**WORK TO COMPLETE**
Retype only the lines at the head of the records, first through the one with "if cvtPops src dst = 2 then", exactly as written.

◆ ◆ ◆ ◆ ◆ ◆ ◆

-- ==== Sys2Proof/Machine/Convert.lean ====
section
/-!
DEFINITION. Conversion (R147, R148) and quantization (R149, R52, R53).
-/
namespace Sys2Proof.Machine

/-- Entries popped and pushed by a conversion (R147). -/
def cvtPops (src dst : Ty) : Nat := if src = .f32 ∧ (dst = .h2 ∨ dst = .bh2) then 2 else 1
def cvtPushes (src dst : Ty) : Nat := if dst = .f32 ∧ (src = .h2 ∨ src = .bh2) then 2 else 1

/-- The value of one source operand (R147): an element of a packed type is given by its bits. -/
def cvtSource (src : Ty) (w : Word) : FVal :=
  if src.isInt then
    let z := intOf src w
    .fin (decide (z < 0)) z.natAbs 0
  else decodeTy src (operandBits src w)

/-- One conversion of a value to a float type, to i8 or to an integer type: the code placed in an entry, and flags. -/
def cvtTo (dst : Ty) (md : Rm) (u : Nat) (v : FVal) : Nat × Flags :=
  match dst with
  | .f64 => convertTo fmtF64 md u v
  | .f32 => convertTo fmtF32 md u v
  | .h2 => convertTo fmtF16 md u v
  | .bh2 => convertTo fmtBf16 md u v
  | .e4m3 => convertTo fmtE4m3 md u v
  | .e5m2 => convertTo fmtE5m2 md u v
  | .f4 => convertTo fmtF4 md u v
  | .ds8 => encodeDs8 v
  | .i8 =>
    let r := floatToInt md u (-128) 127 v
    ((r.1 % 256).toNat, r.2)
  | _ =>
    let r := floatToInt md u (intMin dst) (intMax dst) v
    ((r.1 % (2 ^ widthOf dst : Nat)).toNat, r.2)

/-- Whether a conversion rounds, and so takes a generator step in `rsr` (R147, R148). -/
def cvtRounds (src dst : Ty) : Bool :=
  if src.isInt then dst == .f32 || (wide src && dst == .f64)
  else !(dst == .ds8 || (dst == .f64) || (dst == .f32 && src != .f64))

/-- R147, R148. -/
def cvtOut (md : Rm) (src dst : Ty) (drm : Nat) (gen : Half) (ws : List Word) : NumOut :=
  if src.isInt ∧ dst.isInt then NumOut.pure [narrow dst md (intOf src (arg ws 0))] gen
  else
    let mode := if cvtRounds src dst then resolveMode md drm else .rne
    if cvtPops src dst = 2 then
      let (vs, fl, g) := roundElems mode (fun u k => cvtTo dst mode u (cvtSource src (arg ws k))) 2 0 gen
      { vals := [joinElems dst vs], fl := fl, gen := g }
    else if cvtPushes src dst = 2 then
      let (vs, fl, g) := roundElems mode
        (fun u k => cvtTo dst mode u (decodeTy src ((split src (arg ws 0)).getD k 0))) 2 0 gen
      { vals := vs.map (place dst), fl := fl, gen := g }
    else
      let (vs, fl, g) := roundElems mode (fun u k => cvtTo dst mode u (cvtSource src (arg ws k))) 1 0 gen
      { vals := vs.map (place dst), fl := fl, gen := g }

/-- R147, R148. -/
def execCvt (md : Rm) (src dst : Ty) (d : Bool) (s : State) : Host.Outcome State Fault Refusal :=
  numStep 6 d (cvtPops src dst) (cvtPushes src dst) (cvtOut md src dst) s

/-- The elements of a fragment's active lanes with their block numbers (R149): lane, block, element values. -/
def blockElems (src : Ty) (n : Nat) (ls : List Lane) : List (Nat × Nat × FVal) :=
  ls.flatMap fun l =>
    (List.range (elems src)).map fun i =>
      (l.ix, (elems src * l.ix + i) / n, decodeF (elemFmt src) ((split src (arg (valsOf 1 l.stk) 0)).getD i 0))

/-- One lane's quantized codes, scale byte and flags (R52, R53, R149). -/
def quantLane (dst : Ty) (all : List (Nat × Nat × FVal)) (ix : Nat) : Word × Word × Flags :=
  let mine := all.filter fun e => e.1 == ix
  let blk := ((mine.map fun e => e.2.1).head?).getD 0
  let members := (all.filter fun e => e.2.1 == blk).map fun e => e.2.2
  match blockScale dst members with
  | none => (0, 0xFF, fNV)
  | some sc =>
    let qs := mine.map fun e => quantIn dst members sc e.2.2
    let wd := if dst = .f4 then 4 else 8
    (BitVec.ofNat 64 ((qs.getD 0 (0, 0)).1 + (qs.getD 1 (0, 0)).1 * 2 ^ wd), BitVec.ofNat 64 sc,
      qs.foldl (fun a q => a ||| q.2) 0)

/-- R149: quantizes blocks of `2 * half` elements across the active lanes. -/
def execQcvt (src dst : Ty) (half : BitVec 6) (s : State) : Host.Outcome State Fault Refusal :=
  laneStep 6 (fun s => s.withStack (.of 1 2) .none true fun s =>
    let all := blockElems src (2 * half.toNat) s.active
    let outs := s.active.map fun l => (l.ix, quantLane dst all l.ix)
    let out := fun ix => (outs.lookup ix).getD (0, 0, 0)
    let s := s.mapActive fun l => { l with lcw := orFlags l.lcw (out l.ix).2.2 }
    .ok ((s.replaceLanes 1 2 fun l => [Entry.plain (out l.ix).1, Entry.plain (out l.ix).2.1]).finish 6)) s

end Sys2Proof.Machine
end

◆ ◆ ◆ ◆ ◆ ◆ ◆

**EXERCISE RESPONSE**
-- ==== Sys2Proof/Machine/Convert.lean ====
section
/-!
DEFINITION. Conversion (R147, R148) and quantization (R149, R52, R53).
-/
namespace Sys2Proof.Machine

/-- Entries popped and pushed by a conversion (R147). -/
def cvtPops (src dst : Ty) : Nat := if src = .f32 ∧ (dst = .h2 ∨ dst = .bh2) then 2 else 1
def cvtPushes (src dst : Ty) : Nat := if dst = .f32 ∧ (src = .h2 ∨ src = .bh2) then 2 else 1

/-- The value of one source operand (R147): an element of a packed type is given by its bits. -/
def cvtSource (src : Ty) (w : Word) : FVal :=
  if src.isInt then
    let z := intOf src w
    .fin (decide (z < 0)) z.natAbs 0
  else decodeTy src (operandBits src w)

/-- One conversion of a value to a float type, to i8 or to an integer type: the code placed in an entry, and flags. -/
def cvtTo (dst : Ty) (md : Rm) (u : Nat) (v : FVal) : Nat × Flags :=
  match dst with
  | .f64 => convertTo fmtF64 md u v
  | .f32 => convertTo fmtF32 md u v
  | .h2 => convertTo fmtF16 md u v
  | .bh2 => convertTo fmtBf16 md u v
  | .e4m3 => convertTo fmtE4m3 md u v
  | .e5m2 => convertTo fmtE5m2 md u v
  | .f4 => convertTo fmtF4 md u v
  | .ds8 => encodeDs8 v
  | .i8 =>
    let r := floatToInt md u (-128) 127 v
    ((r.1 % 256).toNat, r.2)
  | _ =>
    let r := floatToInt md u (intMin dst) (intMax dst) v
    ((r.1 % (2 ^ widthOf dst : Nat)).toNat, r.2)

/-- Whether a conversion rounds, and so takes a generator step in `rsr` (R147, R148). -/
def cvtRounds (src dst : Ty) : Bool :=
  if src.isInt then dst == .f32 || (wide src && dst == .f64)
  else !(dst == .ds8 || (dst == .f64) || (dst == .f32 && src != .f64))

/-- R147, R148. -/
def cvtOut (md : Rm) (src dst : Ty) (drm : Nat) (gen : Half) (ws : List Word) : NumOut :=
  if src.isInt ∧ dst.isInt then NumOut.pure [narrow dst md (intOf src (arg ws 0))] gen
  else
    let mode := if cvtRounds src dst then resolveMode md drm else .rne
    if cvtPops src dst = 2 then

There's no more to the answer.